I would have to do some research. The Bonjours’ suspicions were clear enough, and for obvious reasons. Xenophon Baars was crazy-there could be no doubt about that. But what was more, he was a liar who was wholly invested in his lies. Not only did he have the capacity for murder, he could very well possess the incentive as well. Any number of scenarios suggested themselves: jealousy run rampant in the fucked-up sexual economy of the Framers’ compound, a lunatic sacrificial offering to some great X-that-must-be-appeased, threats to go to the authorities over a glimpsed weapons cache, a sexual assault, a prior conviction… These people believed the world was five billion years older than it was- who could say what kinds of crazy acts would fit the mad puzzle of their beliefs? Who could say what they considered sinful?

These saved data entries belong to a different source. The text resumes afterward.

-- ==== Sys2Proof/Decode.lean ====
section
/-! DEFINITION. The command port's decoder and encoder (30_encoding.md R82, R83, R87, R88). The decoder is total on any
bytes: it gives a command and the bytes after it, or names a reserved opcode, or says that bytes are still missing. -/

namespace Sys2Proof

/-- What the port reads from the bytes that have arrived. -/
inductive Decoded where
  /-- A whole command; `rest` are the bytes after its last byte (R88). -/
  | instr (i : Instr) (rest : List Byte)
  /-- A reserved opcode: one byte, no operand bytes (R87). -/
  | reserved (op : Byte) (rest : List Byte)
  /-- Not all bytes of the command have arrived: the port holds (R88). -/
  | incomplete
  deriving DecidableEq, Repr

/-- Formats FW and FT: one big-endian `u32` operand. -/
def decodeW (mk : U32 → Instr) : List Byte → Decoded
  | a :: b :: c :: d :: rest => .instr (mk (u32Of a b c d)) rest
  | _ => .incomplete

/-- Format FA: two big-endian `u32` operands, `hi` first. -/
def decodeA (mk : U32 → U32 → Instr) : List Byte → Decoded
  | a :: b :: c :: d :: e :: f :: g :: h :: rest => .instr (mk (u32Of a b c d) (u32Of e f g h)) rest
  | _ => .incomplete

/-- Format FB: a big-endian `u16` count `n`, then `n` data bytes. -/
def decodeB (mk : List Byte → Instr) : List Byte → Decoded
  | a :: b :: rest =>
    if (u16Of a b).toNat ≤ rest.length then
      .instr (mk (rest.take (u16Of a b).toNat)) (rest.drop (u16Of a b).toNat)
    else .incomplete
  | _ => .incomplete

/-- The opcode map (R83), on an opcode and the bytes after it. -/
def decodeOp (op : Byte) (rest : List Byte) : Decoded :=
  if op = 0x01 then decodeW .settmo rest
  else if op = 0x02 then .instr .attach rest
  else if op = 0x03 then .instr .detach rest
  else if op = 0x10 then decodeA .reqnew rest
  else if op = 0x11 then decodeB .reqcpy rest
  else if op = 0x12 then decodeB .reqtake rest
  else if op = 0x13 then .instr .encode rest
  else if op = 0x14 then .instr .send rest
  else if op = 0x20 then decodeW .poll rest
  else if op = 0x30 then .instr .lvalid rest
  else if op = 0x31 then .instr .lapi rest
  else if op = 0x32 then .instr .lsize rest
  else if op = 0x33 then .instr .lpayld rest
  else if op = 0x34 then .instr .lcsum rest
  else if op = 0x35 then .instr .lcompl rest
  else if op = 0x36 then .instr .lsaddr rest
  else if op = 0x37 then .instr .lappdat rest
  else if op = 0x80 then .instr (.beginSize .port) rest
  else if op = 0x81 then .instr (.setApiId .port) rest
  else if op = 0x82 then .instr (.writeAt .port) rest
  else if op = 0x83 then .instr (.accCsum .port) rest
  else if op = 0x84 then .instr (.isComplete .port) rest
  else .reserved op rest

/-- The decoder of the command port. -/
def decode : List Byte → Decoded
  | [] => .incomplete
  | op :: rest => decodeOp op rest

/-- Format FB's operand bytes: `be16(n)` and the data (R82). -/
def encodeB (data : List Byte) : List Byte :=
  be16 (BitVec.ofNat 16 data.length) ++ data

/-- The bytes of a command (R82, R83). A micro-operation has its opcode byte alone, whoever issues it. -/
def encode : Instr → List Byte
  | .settmo w => 0x01 :: be32 w
  | .attach => [0x02]
  | .detach => [0x03]
  | .reqnew hi lo => 0x10 :: (be32 hi ++ be32 lo)
  | .reqcpy data => 0x11 :: encodeB data
  | .reqtake data => 0x12 :: encodeB data
  | .encode => [0x13]
  | .send => [0x14]
  | .poll now => 0x20 :: be32 now
  | .lvalid => [0x30]
  | .lapi => [0x31]
  | .lsize => [0x32]
  | .lpayld => [0x33]
  | .lcsum => [0x34]
  | .lcompl => [0x35]
  | .lsaddr => [0x36]
  | .lappdat => [0x37]
  | .beginSize _ => [0x80]
  | .setApiId _ => [0x81]
  | .writeAt _ => [0x82]
  | .accCsum _ => [0x83]
  | .isComplete _ => [0x84]

/-- How many bytes the command at the head of the port has (R82, R88); `none` while the bytes that decide it are still
missing. A reserved opcode is one byte (R87). -/
def commandLength : List Byte → Option Nat
  | [] => none
  | op :: rest =>
    if op = 0x01 ∨ op = 0x20 then some 5
    else if op = 0x10 then some 9
    else if op = 0x11 ∨ op = 0x12 then
      match rest with
      | a :: b :: _ => some (3 + (u16Of a b).toNat)
      | _ => none
    else some 1

/-- The bytes of the first command of a sequence, or all of them while its last byte is missing. -/
def firstCommand (bs : List Byte) : List Byte :=
  match commandLength bs with
  | some n => bs.take n
  | none => bs

/-- The bytes after the first command of a sequence (R88). -/
def afterCommand (bs : List Byte) : List Byte :=
  match commandLength bs with
  | some n => bs.drop n
  | none => []

/-- The bytes of a word numbered as spec/opcode_table.json numbers it: bit 0 is the least significant bit of the first
byte, and each later byte's bits count on from it. -/
def wordBytes : (count w : Nat) → List Byte
  | 0, _ => []
  | count + 1, w => BitVec.ofNat 8 w :: wordBytes count (w / 256)

/-- The table's word as the bytes of one command: operand bytes above `nbits` are zero, and nothing follows the command. -/
def tableWordBytes (nbits w : Nat) : List Byte :=
  let head := wordBytes ((nbits + 7) / 8) w
  match commandLength (head ++ [0, 0, 0]) with
  | some n => (head ++ List.replicate (n - head.length) 0).take n
  | none => head

/-- The instruction the decoder reads from a table word (log entry 20). -/
def decodeTableWord (nbits w : Nat) : Option Instr :=
  match decode (tableWordBytes nbits w) with
  | .instr i _ => some i
  | .reserved _ _ => none
  | .incomplete => none

end Sys2Proof
end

Or how they punished sinners. Once, during a particularly nasty fight, an old biology undergrad girlfriend of mine, Sandra Ho, accused me of thinking I was the next phase in human evolution, something which has never been true, not then, not now. If anything, I think I’m an evolutionary throwback, proof positive that all humans have the capacity to remember most everything, a capacity that evolution has since shut down. Too many hominid suicides, perhaps. Either that or too many hominid arguments with hominid girlfriends-who knows? I told her as much. She accused me of lying to make her feel small. I accused her of accusing me of lying to make her feel small to make me feel small. And so it goes.